Friction solide sur des supports... pas très solides

Résultats scientifiques écologie évolutive & Biodiversité

Les lois de la friction solide supposent que les corps en présence sont effectivement solides. En observant des fourmis à la surface de milieux sablonneux, des chercheurs ont posé la question de leur validité dans le cas de milieux partiellement solides.

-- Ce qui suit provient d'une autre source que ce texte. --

/-- An exception is raised. It is taken when the instruction is the oldest unretired one (R322): while an older
operation is in flight, the instruction waits instead. -/
def State.raise (s : State) (g : Nat) (x : Exc) : State :=
  let e := s.eng g
  if e.flights ≠ [] then s else s.setEng g { e.rollback with exc := some x }

/-- A deferred bus error is taken at a boundary (R324, R410): the oldest ERR that has arrived. -/
def State.takeDeferred (s : State) (g : Nat) : State :=
  let e := s.eng g
  match e.arrived with
  | [] => s
  | a :: r =>
    if e.flights ≠ [] then s
    else s.setEng g { e with arrived := r, exc := some { code := excBus, faddr := a.faddr, defer := true } }

/-! ### Interrupts that an engine can recognise (R390) -/

/-- The doorbell levels 0 to 3 that a tile has pending for an engine, as a bit mask: a source pends in TIL_PENDn, its
descriptor is in INTERRUPT mode and its MASK names the engine (R432). -/
def State.levelsPending (s : State) (g : Nat) : Nat :=
  let t := tileOf g
  (List.range 64).foldl (fun m n =>
    let p := (mget 0 s.regs (Adr.TIL_PEND t n)).toNat
    if p = 0 then m
    else (List.range 64).foldl (fun m b =>
      if getBit p b then
        let d := s.reg (Adr.BLK_DBDESC (64 * n + b))
        if fldOf d Bits.BLK_DBDESC_EN = 1 ∧ fldOf d Bits.BLK_DBDESC_MODE = 0 ∧
            getBit (fldOf d Bits.BLK_DBDESC_MASK) (engOf g) then m ||| 2 ^ fldOf d Bits.BLK_DBDESC_LEVEL else m
      else m) m) 0

/-- Whether E0 of the tile has a keeper call (R552). -/
def State.keeperCall (s : State) (g : Nat) : Bool :=
  isLead g && s.get (Adr.TIL_KCALL (tileOf g)) Bits.TIL_KCALL_PEND == 1

/-- The highest of the levels 0 to 4 that is recognisable, with the firm window as given: 4 the keeper call (R390). -/
def State.recognisableLevel (s : State) (g : Nat) (firmOpen : Bool) : Option Nat :=
  let e := s.eng g
  let lv := s.levelsPending g
  if s.gm g ∨ firmOpen then none
  else if s.keeperCall g ∧ e.ipl ≤ 4 then some 4
  else if getBit lv 3 ∧ e.ipl ≤ 3 then some 3
  else if getBit lv 2 ∧ e.ipl ≤ 2 then some 2
  else if getBit lv 1 ∧ e.ipl ≤ 1 then some 1
  else if getBit lv 0 ∧ e.ipl = 0 then some 0
  else none

/-- The highest interrupt that is recognisable, debug as 5 (R390). -/
def State.recognisable (s : State) (g : Nat) (firmOpen : Bool) : Option Nat :=
  let e := s.eng g
  if e.dbgPend ∧ !e.inMon ∧ e.ipl ≤ 6 then some 5 else s.recognisableLevel g firmOpen

/-- The cause code of a level (R387). -/
def levelCode (l : Nat) : Nat := 12 + l

/-! ### Issue -/

/-- Whether an engine is at a store to CAL_PARK whose response is outstanding, which is waited for (R364). -/
def Engine.parking (e : Engine) : Bool :=
  match e.hold with
  | .park _ => true
  | _ => false

/-- Whether an engine's context has been asked off and the engine stands at a boundary of R366. -/
def Engine.atSwitch (e : Engine) : Bool :=
  e.switchTo.isSome && e.slot.isNone && e.ipl == 0 && e.firm == 0 && e.exc.isNone && !e.parking

/-- Whether any source that wakes an engine from WAITI is pending, whatever IPL and GM hold (R392). -/
def State.anyPending (s : State) (g : Nat) : Bool :=
  s.levelsPending g != 0 || s.keeperCall g || (s.eng g).dbgPend

/-- Whether something holds an engine's issue: a store to CAL_PARK, a held access not released, or sleep in WAITI with no source
pending. -/
def State.held (s : State) (g : Nat) : Bool :=
  match (s.eng g).hold with
  | .none => false
  | .waiti => !s.anyPending g
  | .figTable _ released => !released
  | .park _ => true

/-- The command of UC_CMD that runs in a tile: OP and KIND. -/
def State.ucRuns (s : State) (t op kind : Nat) : Bool :=
  let c := (mget 0 s.ucCmds t).toNat
  s.get (Adr.UC_STAT t) Bits.UC_STAT_BUSY == 1 && getBits c 28 4 == op && getBits c 26 2 == kind

/-- Whether a RELOAD of its store stops an engine, at a boundary of R288 (R496). -/
def State.ucStops (s : State) (g : Nat) : Bool :=
  let t := tileOf g
  (s.eng g).slot.isNone && getBit (s.get (Adr.UC_MASK t) Bits.UC_MASK_MASK) (engOf g) &&
    (if isLead g then s.ucRuns t 1 1 else s.ucRuns t 1 0)

/-- Whether an engine issues instructions: its tile is in Run, neither it nor its tile is fenced or frozen, it runs a
context, no exception waits for entry, nothing holds it, and no switch is due. -/
def State.canIssue (s : State) (g : Nat) : Bool :=
  let e := s.eng g
  s.sleep (tileOf g) == 0 && !s.tileFenced (tileOf g) && !s.engFenced g && !e.frozen && s.placed g &&
    e.exc.isNone && !s.held g && !e.atSwitch && !s.ucStops g

/-- Whether an instruction's bytes may be fetched from an address: the own scratchpad, the own tile memory, library
memory, the external window (R307). -/
def fetchPlace (g a : Nat) : Bool :=
  match engPlace g a with
  | .own _ => true
  | .tile x => (scratchAdr g 0 ≤ x && x < scratchAdr g 0x10000) || 0x800000 ≤ x % 0x1000000
  | .fabric x => inLibrary x
  | .ext _ => true
  | _ => false

/-- The byte that the engine's fetch has at an address: in its line buffer or its cache (R327). -/
def State.fetchByte (s : State) (g a : Nat) : Option Byte :=
  let e := s.eng g
  let base := a / 32 * 32
  let inLine (l : ILine) : Option Byte := if l.adr = base then l.bytes[a - base]? else none
  let fromBuf := match e.line with
    | some l => inLine l
    | none => none
  fromBuf.or ((mget [] e.icache (a / 32 % icSets g)).findSome? inLine)

/-- Whether `n` bytes of code are at hand (R328: an instruction that spans two lines waits for both). -/
def State.atHand (s : State) (g a n : Nat) : Bool :=
  (List.range n).all (fun i => (s.fetchByte g ((a + i) % 2 ^ 32)).isSome)

/-- The fault of an instruction fetch of `len` bytes at `pc`, by its code (R306, R307, R459). -/
def State.fetchFault (s : State) (g pc len : Nat) : Option Nat :=
  let e := s.eng g
  if !allowed e.effPr e.effRing pc len needX then some excProtection
  else if !(List.range len).all (fun i => fetchPlace g ((pc + i) % 2 ^ 32)) then some excBus
  else match e.line with
    | some l => if l.bad && l.adr < pc + len && pc < l.adr + 32 then some excBus else none
    | none => none

/-- The micro-program of the instruction at the program counter (R490). -/
def State.dispatch (s : State) (g : Nat) : MicroEnd :=
  s.microWalk g 4096 ((s.fetchByte g (s.eng g).arch.pc.toNat).getD 0).toNat []

/-- A machine check: a parity error in a store word, which UC_ERR and PERRCNT take (R498), or an error of R492. Its entry
is a last gasp. -/
def State.machineCheck (s : State) (g : Nat) (parity : Option Nat) : State :=
  if (s.eng g).flights ≠ [] then s
  else
    let s := match parity with
      | some a => s.ucError (tileOf g) (bnat (isLead g)) (engOf g) a
      | none => s
    s.raise g { code := excMachine }

/-! ### The delay slot (R287, R288) -/

/-- What a branch finds of its delay slot: its bytes are still to come, cannot be fetched, may not stand there, or are an
instruction of so many bytes. -/
inductive SlotSeen where
  | away
  | fault (code : Nat)
  | illegal
  | here (len : Nat)
  deriving DecidableEq, Repr

/-- The delay slot at an address (R287, R288, R307). -/
def State.slotSeen (s : State) (g a : Nat) : SlotSeen :=
  match s.fetchFault g a 1, s.fetchByte g a with
  | some c, _ => .fault c
  | none, none => .away
  | none, some b =>
    let op := b.toNat
    if opLen op == 0 || slotBarred op then .illegal
    else match s.fetchFault g a (opLen op) with
      | some c => .fault c
      | none =>
        if !s.atHand g a (opLen op) then .away
        else if 2 ≤ opLen op && operandIllegal op ((s.fetchByte g ((a + 1) % 2 ^ 32)).getD 0).toNat then .illegal
        else .here (opLen op)

/-- The length of the delay slot at an address, when its bytes are at hand and may stand there. -/
def State.slotLen (s : State) (g a : Nat) : Option Nat :=
  match s.slotSeen g (a % 2 ^ 32) with
  | .here n => some n
  | _ => none

/-- The settle counts after an instruction has retired (R341). -/
def settleTick (l : List Settle) : List Settle := l.map (fun x => { x with left := x.left - 1 })

/-- A step that is armed sets the debug request after an instruction, or a branch with its slot (R648). -/
def Engine.stepDone (e : Engine) : Engine :=
  if e.stepping && e.slot.isNone then { e with stepping := false, dbgPend := true, dbgReason := 3 } else e

/-- The events that every retirement counts, in the ring `r` in which the instruction ran: PC_RETIRED, and a miss of the
instruction's line (R344, R345). -/
def Engine.retireCount (e : Engine) (r : Nat) : Engine :=
  let e := e.countIn r pcRetired
  match e.missed with
  | some l => if e.arch.pc.toNat / 32 * 32 = l then { e.countIn r pcIcMiss with missed := none } else e
  | none => e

Le point de départ de cette étude est entomologique. La larve de fourmilion construit un piège en forme d’entonnoir dans les sols sablonneux. Des fourmis qui chutent dans ce piège sont incapables de remonter la pente, et servent de proies à la larve. Cependant, des fourmis légères ou lourdes ont bien plus de chances de s’en échapper que des fourmis de tailles intermédiaires. Pourquoi ? Pour simplifier au maximum ce problème, les chercheurs ont simplement déposé de petits objets à la surface de milieux granulaires inclinés. En fonction de la masse des objets et de l’inclinaison, ils peuvent glisser sans s’arrêter, ou au contraire, s’arrêter après un bref déplacement. Comme attendu, plus la surface est inclinée, plus la tendance à glisser est importante. Mais cette tendance dépend de la pression appliquée par l’objet sur son support. La force de friction ne suit donc pas la loi d’Amontons-Coulomb, qui stipule que le coefficient de friction est indépendant de la pression.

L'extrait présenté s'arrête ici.